Among the entries below, find the lines with the word "progress" and copy them.

Dataset entries
====================
/-- An access of a command processor for region g, which takes HOME_MOVED as it comes: one that a frozen home holds, or that an old home forwards to
another chip, is answered later, and the answer waits for the command's next try (R324, R331). -/
def State.cmdAccess (s : State) (r : MemReq) : Option Ans × State :=
  match s.net.unitAns.find? (fun e => e.1 == r) with
  | some e => (some e.2, s.tookUnit r)
  | none => if s.awaits r then (none, s) else s.request r (.unit r) 5

/-- The command processor reads the flag word of the FENCE in progress (R410). -/
def execFenceFlagPoll (g c : Nat) (s : State) : Out :=
  if g ≥ 16 ∨ c ≥ 8 then .fault (.noSuchUnit "command queue")
  else match (s.cmdq g c).cmd with
    | none => .next s
    | some r =>
      let b := r.bytes
      if leAt b 0 1 ≠ 6 ∨ leAt b 24 1 = 0 then .next s
      else match s.cmdAccess (unitReq s 1 (leAt b 8 8) 8 [] (some g)) with
        | (none, s) => .next s
        | (some a, s) =>
          if a.status ≠ 0 then .next (s.completeCmd g c a.status)
          else
            let v := leNat a.data
            let want := leAt b 16 8
            let holds := if leAt b 24 1 = 1 then decide (v = want) else decide (v ≥ want)
            if holds && s.fenceQuiet g c then .next (s.completeCmd g c 0) else .next s

/-- SIGNAL writes its value, then posts its event (R411, R413). -/
def execSignal (g c : Nat) (s : State) : Out :=
  cmdOp 0x07 g c s (fun s b =>
    let addr := leAt b 8 8
    let evq := leAt b 24 1
    let post (s : State) : State :=
      if evq = 0xFF then s
      else s.postEvent evq 0x08 ((s.leadDie g).getD 0) (secKey g c) (leAt b 4 4) (toLe 8 s.now ++ slice b 16 8)
    if addr = 0 then .done 0 (post s)
    else if !s.localMem addr then .done St.addrSpace s
    else match s.cmdAccess (unitReq s 2 addr 8 (slice b 16 8) (some g)) with
      | (none, s) => .wait s
      | (some a, s) => if a.status ≠ 0 then .done a.status s else .done 0 (post s))

/-! ## TABLE_SYNC (R420) -/

/-- The base register and the limit of a table with one base on the chip: offset of the base, and the entries. -/
def State.tableRegs (s : State) (k : Nat) : Option (Nat × Nat) :=
  match k with
  | 1 => some (0x30028, s.rf 0x30030 12 0)
  | 2 => some (0x30038, s.rf 0x30040 12 0)
  | 3 => some (0x30048, s.rf 0x30050 12 0)
  | 4 => some (0x30500, s.rf 0x30508 10 0)
  | 5 => some (0x30400, s.rf 0x30408 12 0)
  | 7 => some (0x40008, s.rf 0x40010 16 0)
  | 9 => some (0xC0060, s.rf 0xC0068 14 0)
  | _ => none

/-- The base and limit offsets of a table with a base on every compute die. -/
def dieTable (k n : Nat) : Nat × Nat := if k = 8 then (cdOff n 0x3008, cdOff n 0x3010) else (cdOff n 0x3408, cdOff n 0x3410)

/-- The entries named lie in the table (R420). -/
def State.syncOk (s : State) (k index count : Nat) : Bool :=
  match s.tableRegs k with
  | some (b, n) => decide (s.reg b ≠ 0) && decide (index + count ≤ n)
  | none =>
    let dies := (List.range 16).filter (fun n => decide (s.reg (dieTable k n).1 ≠ 0))
    !dies.isEmpty && dies.all (fun n => decide (index + count ≤ s.rf (dieTable k n).2 16 0))

/-- TABLE_SYNC is checked and starts purging old copies (R420). -/
def execTableSync (g c : Nat) (s : State) : Out :=
  cmdOp 0x08 g c s (fun s b =>
    if s.syncOk (leAt b 8 1) (leAt b 12 4) (leAt b 16 4) then .wait s else .done St.tableRange s)

/-- The bases of a table: one, or one on each compute die where it is not 0. -/
def State.tableAt (s : State) (k : Nat) : List W64 :=
  match s.tableRegs k with
  | some (b, _) => [s.reg b]
  | none => ((List.range 16).map (fun n => s.reg (dieTable k n).1)).filter (· != 0)

/-- No cache holds an old copy of the entries named any more. -/
def State.syncTable (s : State) (k index count : Nat) : State :=
  (s.tableAt k).foldl (fun (s : State) b =>
    (List.range count).foldl (fun (s : State) i => s.syncEntry (decide (k ≤ 3)) b (index + i)) s) s

/-- No cache holds an old copy of the entries: the command completes. What the sync of a serving table changes in the steps waits for the next
step boundary (R381, R420). -/
def execTableSyncComplete (g c : Nat) (s : State) : Out :=
  if g ≥ 16 ∨ c ≥ 8 then .fault (.noSuchUnit "command queue")
  else match (s.cmdq g c).cmd with
    | none => .next s
    | some r =>
      if leAt r.bytes 0 1 ≠ 8 then .next s
      else
        let k := leAt r.bytes 8 1
        let i := leAt r.bytes 12 4
        let n := leAt r.bytes 16 4
        .next (((s.syncTable k i n).withSyncs (s.syncs ++ [(k, i, n)])).completeCmd g c 0)

/-! ## RESUME and FLUSH (R404, R406) -/

/-- RESUME leaves STOPPED. -/
def execCmdqResume (g c : Nat) (s : State) : Out :=
  if g ≥ 16 ∨ c ≥ 8 then .fault (.noSuchUnit "command queue")
  else regRow s (cmdqOff s g c 8) (fun s => (0, s.setCmdq g c ((s.cmdq g c).withStopped false)))

/-- FLUSH lets the command in progress complete, then discards the held lists. -/
def State.flushQueue (s : State) (g c : Nat) : State :=
  let q := s.cmdq g c
  if q.cmd.isSome then s.setCmdq g c (q.withFlush true) else s.flushLists g c

def execCmdqFlush (g c : Nat) (s : State) : Out :=
  if g ≥ 16 ∨ c ≥ 8 then .fault (.noSuchUnit "command queue")
  else regRow s (cmdqOff s g c 8) (fun s => (0, s.flushQueue g c))

end Sys2Proof.Machine
end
====================
• _Response below_
/-- The command processor reads the flag word of the FENCE in progress (R410). -/
/-- FLUSH lets the command in progress complete, then discards the held lists. -/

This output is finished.